/-- A push is the two stores of `pushedAgents` and `SP` two lower (R15). -/
theorem push16_eq_pushedAgents (v : Word) (s : State) : push16 v s = setSp (s.regs.sp - 2) (pushedAgents v s) := by
  rw [push16_eq, pushedAgents, upperByte_eq_hiByte, lowerByte_eq_loByte]

/-- Updates of the CPU's own state come after the stores of a push. -/
theorem pushedAgents_setIme_setHalt (v : Word) (b b' : Bool) (s : State) :
    pushedAgents v (setIme b (setHalt b' s)) = setIme b (setHalt b' (pushedAgents v s)) := by
  simp only [pushedAgents, memWrite_setIme, memWrite_setHalt, setIme_regs, setHalt_regs]

/-- Entry from a CPU that was just woken: what becomes of the CPU's own state, and of the agents (R293). -/
theorem interruptEntry_setHalt_eq (s : State) :
    interruptEntry (setHalt false s) =
      setPc (interruptVector (lowestPending (pendingInterrupts s)))
        (setSp (s.regs.sp - 2)
          (setIme false
            (setHalt false
              (pushedAgents s.regs.pc
                (cycles s.params.intEntryInternalMc (acknowledge (lowestPending (pendingInterrupts s)) s)))))) := by
  have hpending : pendingInterrupts (setHalt false s) = pendingInterrupts s := rfl
  have hack (n : Nat) : acknowledge n (setHalt false s) = setHalt false (acknowledge n s) := rfl
  rw [interruptEntry_eq, push16_eq_pushedAgents, hpending, hack, setHalt_params, cycles_setIme, cycles_setHalt,
    pushedAgents_setIme_setHalt]
  simp only [setIme_regs, setHalt_regs, cycles_regs, acknowledge_regs]

theorem pushedAgents_regs (v : Word) (s : State) : (pushedAgents v s).regs = s.regs := by
  simp only [pushedAgents, memWrite_regs]

theorem pushedAgents_ctl (v : Word) (s : State) : (pushedAgents v s).ctl = s.ctl := by simp only [pushedAgents, memWrite_ctl]

theorem pushedAgents_clock (v : Word) (s : State) : (pushedAgents v s).clock = s.clock + 8 := by
  simp only [pushedAgents, memWrite_clock, Nat.add_assoc]

/-- The frame of a push. -/
theorem keepsMemory_of_pushedAgents {v : Word} {k : Nat} {s t : State} (h : AgentsOf (pushedAgents v (cycles k s)) t) :
    KeepsMemory [s.regs.sp - 1, s.regs.sp - 2] s t := by
  rw [pushedAgents, cycles_regs] at h
  exact keepsMemory_of_memWrite_memWrite h

/-- `IRQ` is read at `0xFF0F` alone, whose byte changes with time. -/
theorem busRead_acknowledge {b : Word} (h : changesWithTime b = false) (n : Nat) (s : State) :
    busRead (acknowledge n s) b = busRead s b := by
  have hfits := deviceAt_fits s.bootMapped b
  unfold busRead
  rw [acknowledge_bootMapped]
  generalize deviceAt s.bootMapped b = dev at hfits
  cases dev
  case io r =>
    cases r
    case irq =>
      have hb : b = 0xFF0F := hfits
      subst hb
      exact absurd h (by decide)
    all_goals rfl
  all_goals rfl

theorem keepsMemory_acknowledge {stored : List Word} {n : Nat} {s t : State} (h : KeepsMemory stored (acknowledge n s) t) :
    KeepsMemory stored s t :=
  fun hm b hb hs => (h hm b hb hs).trans (busRead_acknowledge hb n s)

/-- Arbitration finds the least pending source (R292). -/
theorem lowestPending_spec : ∀ p : BitVec 5, p ≠ 0 → lowestPending p < 5 ∧ p.getLsbD (lowestPending p) = true ∧
    ∀ m, m < lowestPending p → p.getLsbD m = false := by
  decide

/-- Settles O9, by what an entry is once the updates of the CPU's own state are moved outside. -/
theorem interruptEntryEffect : Obligations.InterruptEntryEffect := by
  intro s hrun hime hp
  obtain ⟨hlt, hset, hlow⟩ := lowestPending_spec (pendingInterrupts s) (by simpa [interruptPending] using hp)
  refine ⟨lowestPending (pendingInterrupts s), _, hlt, hset, hlow, step_enters hrun hime hp, ?_⟩
  rw [interruptEntry_setHalt_eq]
  generalize lowestPending (pendingInterrupts s) = n
  have hagents : AgentsOf (pushedAgents s.regs.pc (cycles s.params.intEntryInternalMc (acknowledge n s))) _ :=
    agentsOf_setPc (interruptVector n)
      (agentsOf_setSp (s.regs.sp - 2) (agentsOf_setIme false (agentsOf_setHalt false (agentsOf_refl _))))
  refine ⟨?regs, ?ctl, hagents, ?clock, keepsMemory_acknowledge (keepsMemory_of_pushedAgents hagents)⟩
  case regs =>
    simp only [setPc, setSp, setIme, setHalt, pushedAgents_regs, cycles_regs, acknowledge_regs]
    rfl
  case ctl => simp only [setPc_ctl, setSp_ctl, setIme, setHalt, pushedAgents_ctl, cycles_ctl, acknowledge_ctl]
  case clock =>
    simp only [setPc_clock, setSp_clock, setIme_clock, setHalt_clock, pushedAgents_clock, cycles_clock, acknowledge_clock]
    omega

/-! ### Parameters and the boot mapping -/

/-- A bus write unmaps the boot ROM or leaves the mapping (R69). -/
theorem busWrite_bootMapped {s : State} (h : s.bootMapped = false) (a : Word) (v : Byte) :
    (busWrite s a v).bootMapped = false := by
  unfold busWrite
  cases deviceAt s.bootMapped a
  case io r => cases r <;> exact h
  case cartRom k => simp only [deviceWrite, cartRomWrite]; (repeat' split) <;> exact h
  case cartRam k => simp only [deviceWrite]; split <;> exact h
  case bootUnmap => simp only [deviceWrite]; (split; exact h; rfl)
  all_goals exact h

/-- `t` has the parameters of `s`, and maps the boot ROM only if `s` does. -/
def KeepsBoot (s t : State) : Prop := t.params = s.params ∧ (s.bootMapped = false → t.bootMapped = false)

theorem KeepsBoot.trans {s t u : State} (h : KeepsBoot s t) (h' : KeepsBoot t u) : KeepsBoot s u :=
  ⟨h'.1.trans h.1, h'.2 ∘ h.2⟩

theorem keepsBoot_memWrite (a : Word) (v : Byte) (s : State) : KeepsBoot s (memWrite a v s) :=
  ⟨memWrite_params a v s, fun h => by rw [memWrite, cycle_bootMapped, busWrite_bootMapped h]⟩

theorem Runs.keepsBoot {s t : State} {n : Nat} (h : Runs s n t) : KeepsBoot s t := by
  induction h with
  | refl => exact ⟨rfl, id⟩
  | regs _ _ _ ih => exact ih
  | @cycle _ u _ ih => exact ih.trans ⟨cycle_params u, fun hb => by rw [cycle_bootMapped, hb]⟩
  | memWrite a v _ ih => exact ih.trans (keepsBoot_memWrite a v _)

/-- The CPU's control state and the requests look at no other agent. -/
theorem wake_eq (s : State) : wake s = { s with ctl := (wake s).ctl, irq := s.irq } := by unfold wake; split <;> rfl

theorem encode_length_pos (i : Instr) : 1 ≤ (encode i).length := by cases i <;> exact Nat.succ_le_succ (Nat.zero_le _)

/-- An entry spends the internal cycles and the two of its push (R293). -/
theorem runs_interruptEntry (s : State) :
    Runs (setIme false (acknowledge (lowestPending (pendingInterrupts s)) s)) (s.params.intEntryInternalMc + 2)
      (interruptEntry s) := by
  rw [interruptEntry_eq]
  have hinternal := Runs.cycles s.params.intEntryInternalMc
    (.refl (s := setIme false (acknowledge (lowestPending (pendingInterrupts s)) s)))
  rw [Nat.zero_add] at hinternal
  exact .setPc _ (.push16 _ hinternal)
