-- ==== Sys2Proof/Machine/Cycles.lean ====
section
/-! DEFINITION. The parameter `CYCLES` (00_scope.md R9): the cost of each opcode in quanta, and its reference value, the table of
70_reset_and_hazards.md R450 (log 3). -/

namespace Sys2Proof

/-- `CYCLES`: the cost (taken, not taken) of each first-byte opcode and of each 0xCB-page opcode, the latter for the whole
instruction. Rows are high nibbles and columns low nibbles, as R450 lays its table out. An opcode that transfers no control on a
condition costs its first number. -/
structure Cycles where
  base : Vector (Vector (Nat × Nat) 16) 16
  cb : Vector (Vector (Nat × Nat) 16) 16
  deriving DecidableEq, Repr

/-- The entry of the opcode `op` in one of the two tables. -/
def cyclesEntry (table : Vector (Vector (Nat × Nat) 16) 16) (op : Byte) : Nat × Nat :=
  (table.get (op.extractLsb' 4 4).toFin).get (op.extractLsb' 0 4).toFin

/-- The cost of the instruction with these bytes: it depends on the opcode, its second byte behind 0xCB, and, for a conditional
transfer, on whether it is taken, and on nothing else (R451). -/
def Cycles.quanta (c : Cycles) (taken : Bool) (bytes : List Byte) : Nat :=
  let entry : Nat × Nat :=
    match bytes with
    | [] => (0, 0)
    | op :: rest => if op = 0xCB then cyclesEntry c.cb (rest.headD 0) else cyclesEntry c.base op
  if taken then entry.1 else entry.2

/-- A 0xCB-page row of R450: 2 on a register, `q` on the byte at HL. -/
def cbCyclesRow (q : Nat) : Vector (Nat × Nat) 16 :=
  #v[(2,2), (2,2), (2,2), (2,2), (2,2), (2,2), (q,q), (2,2), (2,2), (2,2), (2,2), (2,2), (2,2), (2,2), (q,q), (2,2)]

/-- The table of R450. The eleven unassigned opcodes cost 0 whatever the table says (R330); the entry of the prefix is not used. -/
def Cycles.reference : Cycles where
  base := #v[
    #v[(1,1), (3,3), (2,2), (2,2), (1,1), (1,1), (2,2), (1,1), (5,5), (2,2), (2,2), (2,2), (1,1), (1,1), (2,2), (1,1)],
    #v[(1,1), (3,3), (2,2), (2,2), (1,1), (1,1), (2,2), (1,1), (3,3), (2,2), (2,2), (2,2), (1,1), (1,1), (2,2), (1,1)],
    #v[(3,2), (3,3), (2,2), (2,2), (1,1), (1,1), (2,2), (1,1), (3,2), (2,2), (2,2), (2,2), (1,1), (1,1), (2,2), (1,1)],
    #v[(3,2), (3,3), (2,2), (2,2), (3,3), (3,3), (3,3), (1,1), (3,2), (2,2), (2,2), (2,2), (1,1), (1,1), (2,2), (1,1)],
    #v[(1,1), (1,1), (1,1), (1,1), (1,1), (1,1), (2,2), (1,1), (1,1), (1,1), (1,1), (1,1), (1,1), (1,1), (2,2), (1,1)],
    #v[(1,1), (1,1), (1,1), (1,1), (1,1), (1,1), (2,2), (1,1), (1,1), (1,1), (1,1), (1,1), (1,1), (1,1), (2,2), (1,1)],
    #v[(1,1), (1,1), (1,1), (1,1), (1,1), (1,1), (2,2), (1,1), (1,1), (1,1), (1,1), (1,1), (1,1), (1,1), (2,2), (1,1)],
    #v[(2,2), (2,2), (2,2), (2,2), (2,2), (2,2), (1,1), (2,2), (1,1), (1,1), (1,1), (1,1), (1,1), (1,1), (2,2), (1,1)],
    #v[(1,1), (1,1), (1,1), (1,1), (1,1), (1,1), (2,2), (1,1), (1,1), (1,1), (1,1), (1,1), (1,1), (1,1), (2,2), (1,1)],
    #v[(1,1), (1,1), (1,1), (1,1), (1,1), (1,1), (2,2), (1,1), (1,1), (1,1), (1,1), (1,1), (1,1), (1,1), (2,2), (1,1)],
    #v[(1,1), (1,1), (1,1), (1,1), (1,1), (1,1), (2,2), (1,1), (1,1), (1,1), (1,1), (1,1), (1,1), (1,1), (2,2), (1,1)],
    #v[(1,1), (1,1), (1,1), (1,1), (1,1), (1,1), (2,2), (1,1), (1,1), (1,1), (1,1), (1,1), (1,1), (1,1), (2,2), (1,1)],
    #v[(5,2), (3,3), (4,3), (4,4), (6,3), (4,4), (2,2), (4,4), (5,2), (4,4), (4,3), (0,0), (6,3), (6,6), (2,2), (4,4)],
    #v[(5,2), (3,3), (4,3), (0,0), (6,3), (4,4), (2,2), (4,4), (5,2), (4,4), (4,3), (0,0), (6,3), (0,0), (2,2), (4,4)],
    #v[(3,3), (3,3), (2,2), (0,0), (0,0), (4,4), (2,2), (4,4), (4,4), (1,1), (4,4), (0,0), (0,0), (0,0), (2,2), (4,4)],
    #v[(3,3), (3,3), (2,2), (1,1), (0,0), (4,4), (2,2), (4,4), (3,3), (2,2), (4,4), (1,1), (0,0), (0,0), (2,2), (4,4)]]
  cb := #v[cbCyclesRow 4, cbCyclesRow 4, cbCyclesRow 4, cbCyclesRow 4, cbCyclesRow 3, cbCyclesRow 3, cbCyclesRow 3, cbCyclesRow 3,
    cbCyclesRow 4, cbCyclesRow 4, cbCyclesRow 4, cbCyclesRow 4, cbCyclesRow 4, cbCyclesRow 4, cbCyclesRow 4, cbCyclesRow 4]

end Sys2Proof
end

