-- ==== Sys2Proof/Laws/Bus.lean ====
section
/-! SUPPORT. What a bus access can do: where addresses lead, what a store leaves alone, what a read after it answers. -/

namespace Sys2Proof.Machine

/-! ### The decoder -/

/-- The address of a register (R75, R77). -/
def portAddr : Port → Word
  | .joyp => 0xFF00 | .div => 0xFF04 | .tima => 0xFF05 | .tma => 0xFF06 | .tac => 0xFF07 | .ifl => 0xFF0F
  | .lcdc => 0xFF40 | .stat => 0xFF41 | .scy => 0xFF42 | .scx => 0xFF43 | .ly => 0xFF44 | .lyc => 0xFF45 | .dma => 0xFF46
  | .bgp => 0xFF47 | .obp0 => 0xFF48 | .obp1 => 0xFF49 | .wy => 0xFF4A | .wx => 0xFF4B | .bootOff => 0xFF50 | .ie => 0xFFFF

theorem busTarget_portAddr (p : Port) : busTarget (portAddr p) = .port p := by cases p <;> decide

theorem busTarget_cases (a : Word) :
    (a.toNat < 0x8000 ∧ busTarget a = .rom a.toNat) ∨
    (0x8000 ≤ a.toNat ∧ a.toNat < 0xE000 ∧ busTarget a = .ram a.toNat) ∨
    (0xE000 ≤ a.toNat ∧ a.toNat < 0xFE00 ∧ busTarget a = .ram (a.toNat - 0x2000)) ∨
    (0xFE00 ≤ a.toNat ∧ a.toNat < 0xFEA0 ∧ busTarget a = .ram a.toNat) ∨
    (0xFF10 ≤ a.toNat ∧ a.toNat < 0xFF40 ∧ busTarget a = .audio (a.toNat - 0xFF10)) ∨
    (0xFF80 ≤ a.toNat ∧ a.toNat < 0xFFFF ∧ busTarget a = .ram a.toNat) ∨
    (∃ p, a = portAddr p ∧ busTarget a = .port p) ∨
    (unmappedAddr a ∧ busTarget a = .unmapped) := by
  by_cases hport : ∃ p, a = portAddr p
  · obtain ⟨p, rfl⟩ := hport
    exact .inr (.inr (.inr (.inr (.inr (.inr (.inl ⟨p, rfl, busTarget_portAddr p⟩))))))
  · have ne (n : Nat) (p : Port) (h : portAddr p = BitVec.ofNat 16 n) (hn : n < 65536) : a.toNat ≠ n := by
      intro hne
      refine hport ⟨p, ?_⟩
      rw [h, ← hne, BitVec.ofNat_toNat, BitVec.setWidth_eq]
    have h0 := ne 0xFF00 .joyp rfl (by decide)
    have h1 := ne 0xFF04 .div rfl (by decide)
    have h2 := ne 0xFF05 .tima rfl (by decide)
    have h3 := ne 0xFF06 .tma rfl (by decide)
    have h4 := ne 0xFF07 .tac rfl (by decide)
    have h5 := ne 0xFF0F .ifl rfl (by decide)
    have h6 := ne 0xFF40 .lcdc rfl (by decide)
    have h7 := ne 0xFF41 .stat rfl (by decide)
    have h8 := ne 0xFF42 .scy rfl (by decide)
    have h9 := ne 0xFF43 .scx rfl (by decide)
    have h10 := ne 0xFF44 .ly rfl (by decide)
    have h11 := ne 0xFF45 .lyc rfl (by decide)
    have h12 := ne 0xFF46 .dma rfl (by decide)
    have h13 := ne 0xFF47 .bgp rfl (by decide)
    have h14 := ne 0xFF48 .obp0 rfl (by decide)
    have h15 := ne 0xFF49 .obp1 rfl (by decide)
    have h16 := ne 0xFF4A .wy rfl (by decide)
    have h17 := ne 0xFF4B .wx rfl (by decide)
    have h18 := ne 0xFF50 .bootOff rfl (by decide)
    have h19 := ne 0xFFFF .ie rfl (by decide)
    have hlt := a.isLt
    simp only [busTarget, ioTarget]
    by_cases c1 : a.toNat < 0x8000
    · simp [c1]
    by_cases c2 : a.toNat < 0xE000
    · simp [c1, c2]; omega
    by_cases c3 : a.toNat < 0xFE00
    · simp [c1, c2, c3]; omega
    by_cases c4 : a.toNat < 0xFEA0
    · simp [c1, c2, c3, c4]; omega
    by_cases c5 : a.toNat < 0xFF00
    · simp [c1, c2, c3, c4, c5, unmappedAddr]; omega
    by_cases c6 : a.toNat < 0xFF80
    · have e (n : Nat) (h : a.toNat ≠ 0xFF00 + n) : ¬ (a.toNat - 0xFF00 = n) := by omega
      simp only [c1, c2, c3, c4, c5, c6, e 0 h0, e 4 h1, e 5 h2, e 6 h3, e 7 h4, e 0xF h5, e 0x40 h6, e 0x41 h7, e 0x42 h8,
        e 0x43 h9, e 0x44 h10, e 0x45 h11, e 0x46 h12, e 0x47 h13, e 0x48 h14, e 0x49 h15, e 0x4A h16, e 0x4B h17, e 0x50 h18,
        if_true, if_false]
      by_cases c7 : 0x10 ≤ a.toNat - 0xFF00 ∧ a.toNat - 0xFF00 ≤ 0x3F
      · rw [if_pos c7]
        refine .inr (.inr (.inr (.inr (.inl ⟨by omega, by omega, ?_⟩))))
        exact congrArg Target.audio (by omega)
      · rw [if_neg c7]
        refine .inr (.inr (.inr (.inr (.inr (.inr (.inr ⟨?_, rfl⟩))))))
        unfold unmappedAddr; omega
    · simp only [c1, c2, c3, c4, c5, c6, if_false]
      rw [if_pos (by omega)]
      exact .inr (.inr (.inr (.inr (.inr (.inl ⟨by omega, by omega, rfl⟩)))))
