/-- The bytes of an opcode with an immediate word, low byte first (R104). -/
theorem cons_wordBytes (op l h : Byte) : op :: wordBytes (h ++ l) = [op, l, h] := congrArg (op :: ·) (wordBytes_immWord l h)

/-! ### The effects of the family -/

/-- A load of a register sets it and no flag (R130 to R146). -/
theorem setReg_load (s : State) (r : Reg8) (v : Byte) (q : Nat) :
    let t := (s.setReg r v).cost q
    SetsReg s t r v ∧ t.flags = s.flags :=
  ⟨setsReg_cost s r v q, by simp⟩

/-- A store of one byte changes no register, flag or pointer (R133 to R144). -/
theorem writeByte_store {s : State} (hs : Memory.wf s.mem) (a : Word) (v : Byte) (q : Nat) :
    let t := (writeByte s a v).cost q
    StoresByte s t a v ∧ t.regs = s.regs ∧ t.flags = s.flags ∧ SamePointers s t :=
  ⟨storesByte_of hs rfl, by simp, by simp, ⟨by simp, by simp⟩⟩

/-- A load of A that moves HL (R145, R146). -/
theorem loadA_moveHl (s : State) (v : Byte) (w : Word) (q : Nat) :
    let t := ((loadA v s).setHl w).cost q
    t.regs.a = v ∧ t.hl = w ∧ t.bc = s.bc ∧ t.de = s.de ∧ t.flags = s.flags ∧ SamePointers s t ∧ OnlyRegisters s t :=
  ⟨rfl, State.setHl_hl _ w, rfl, rfl, rfl, ⟨rfl, rfl⟩, onlyRegisters_of rfl⟩

/-- A store of A that moves HL (R147, R148). -/
theorem storeA_moveHl {s : State} (hs : Memory.wf s.mem) (a w : Word) (q : Nat) :
    let t := ((storeA a s).setHl w).cost q
    StoresByte s t a s.regs.a ∧ t.regs.a = s.regs.a ∧ t.hl = w ∧ t.bc = s.bc ∧ t.de = s.de ∧ t.flags = s.flags ∧
      SamePointers s t := by
  refine ⟨storesByte_of hs rfl, ?_, State.setHl_hl _ w, ?_, ?_, ?_, ?_, ?_⟩ <;> simp [storeA, State.bc, State.de]

/-- The cost of `LD r,r'` in the table of R450. -/
theorem reference_quanta_ldRR (r r' : Reg8) : Cycles.reference.quanta true (encode (.ldRR r r')) = 1 := by
  cases r <;> cases r' <;> rfl

/-! ### The statements -/

/-- Settles O1: both meanings are `setReg`, of a register's value or of the immediate byte. -/
theorem registerLoadsSetOneRegister : Obligations.RegisterLoadsSetOneRegister := by
  intro s r r' n
  refine ⟨?_, ?_⟩
  · exact meaning_row rfl rfl rfl (reference_quanta_ldRR r r') (setReg_load s r (s.reg r') _)
  · exact meaning_row rfl rfl rfl (by cases r <;> rfl) (setReg_load s r n _)

/-- Settles O2: each meaning is `setReg` of the byte read in the old state. -/
theorem memoryLoadsReadTheAddressedByte : Obligations.MemoryLoadsReadTheAddressedByte := by
  intro s r n lo hi
  simp only [← highPage_eq]
  refine ⟨?_, ?_, ?_, ?_, ?_, ?_⟩
  · exact meaning_row rfl rfl rfl (by cases r <;> rfl) (setReg_load s r (readByte s s.hl) _)
  · exact meaning_row rfl rfl rfl rfl (setReg_load s .a (readByte s s.bc) _)
  · exact meaning_row rfl rfl rfl rfl (setReg_load s .a (readByte s s.de) _)
  · exact meaning_row rfl (cons_wordBytes 0xFA lo hi) rfl rfl (setReg_load s .a (readByte s (hi ++ lo)) _)
  · exact meaning_row rfl rfl rfl rfl (setReg_load s .a (readByte s (highPage s.regs.c)) _)
  · exact meaning_row rfl rfl rfl rfl (setReg_load s .a (readByte s (highPage n)) _)

/-- Settles O3: each meaning is one `writeByte`, whose frame is `storesByte_of`. -/
theorem memoryStoresWriteOneByte : Obligations.MemoryStoresWriteOneByte := by
  intro s r n lo hi hs
  simp only [← highPage_eq]
  refine ⟨?_, ?_, ?_, ?_, ?_, ?_, ?_⟩
  · exact meaning_row rfl (by cases r <;> rfl) rfl (by cases r <;> rfl) (writeByte_store hs s.hl (s.reg r) _)
  · exact meaning_row rfl rfl rfl rfl (writeByte_store hs s.hl n _)
  · exact meaning_row rfl rfl rfl rfl (writeByte_store hs s.bc s.regs.a _)
  · exact meaning_row rfl rfl rfl rfl (writeByte_store hs s.de s.regs.a _)
  · exact meaning_row rfl (cons_wordBytes 0xEA lo hi) rfl rfl (writeByte_store hs (hi ++ lo) s.regs.a _)
  · exact meaning_row rfl rfl rfl rfl (writeByte_store hs (highPage s.regs.c) s.regs.a _)
  · exact meaning_row rfl rfl rfl rfl (writeByte_store hs (highPage n) s.regs.a _)

/-- Settles O4: a load of A or a store of A at the old HL, then `setHl`. -/
theorem incrementingLoadsMoveHl : Obligations.IncrementingLoadsMoveHl := by
  intro s hs
  refine ⟨?_, ?_, ?_, ?_⟩
  · exact meaning_row rfl rfl rfl rfl (loadA_moveHl s (readByte s s.hl) (s.hl + 1) _)
  · exact meaning_row rfl rfl rfl rfl (loadA_moveHl s (readByte s s.hl) (s.hl - 1) _)
  · exact meaning_row rfl rfl rfl rfl (storeA_moveHl hs s.hl (s.hl + 1) _)
  · exact meaning_row rfl rfl rfl rfl (storeA_moveHl hs s.hl (s.hl - 1) _)

/-- Settles O29: nine words are encodings, the last one followed by a further byte; the prefix alone ends too early. -/
theorem decodesSampleWords : Obligations.DecodesSampleWords := by
  refine ⟨?_, ?_, ?_, ?_, ?_, ?_, ?_, ?_, ?_, rfl⟩
  · exact decodes_encode (i := .ldRN .a 0x42) rfl []
  · exact decodes_encode (i := .ldNnSp 0xC100) rfl []
  · exact decodes_encode (i := .addAR .l) rfl []
  · exact decodes_encode (i := .addHlRr .sp) rfl []
  · exact decodes_encode (i := .swapR .c) rfl []
  · exact decodes_encode (i := .setBAtHl 7) rfl []
  · exact decodes_encode (i := .jpCcNn .c 0x1234) rfl []
  · exact decodes_encode (i := .rstT 5) rfl []
  · exact decodes_encode (i := .stop 0x55) rfl [0x99]

end Sys2Proof.Machine

/-! PROOF. The statements of 41_load16.md: a pair or SP set, a word stored in two bytes, a word popped. The rows are put together
by `meaning_row`. -/

namespace Sys2Proof.Machine

/-! ### The pairs of the stack instructions (R25) -/

@[simp] theorem State.cost_stkPair (s : State) (q : Nat) (qq : StkReg) : (s.cost q).stkPair qq = s.stkPair qq := by
  cases qq <;> rfl

@[simp] theorem dropWord_stkPair (s : State) (qq : StkReg) : (dropWord s).stkPair qq = s.stkPair qq := by cases qq <;> rfl

/-- Writing one pair leaves the others (R21). -/
theorem State.setStkPair_stkPair_other (s : State) (w : Word) {qq x : StkReg} (h : x ≠ qq) :
    (s.setStkPair qq w).stkPair x = s.stkPair x := by
  cases qq <;> cases x
  case bc.bc | de.de | hl.hl => exact absurd rfl h
  all_goals rfl

@[simp] theorem State.setStkPair_regs_a (s : State) (qq : StkReg) (w : Word) : (s.setStkPair qq w).regs.a = s.regs.a := by
  cases qq <;> rfl

@[simp] theorem hi_af (s : State) : hi s.af = s.regs.a := hi_join _ _

@[simp] theorem lo_af (s : State) : lo s.af = s.flags.toByte := lo_join _ _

-*-*-

Task statement. Look through the data and show every line containing "mapping".

Solution for this exercise.
/-! ### Parameters and the boot mapping -/
/-- A bus write unmaps the boot ROM or leaves the mapping (R69). -/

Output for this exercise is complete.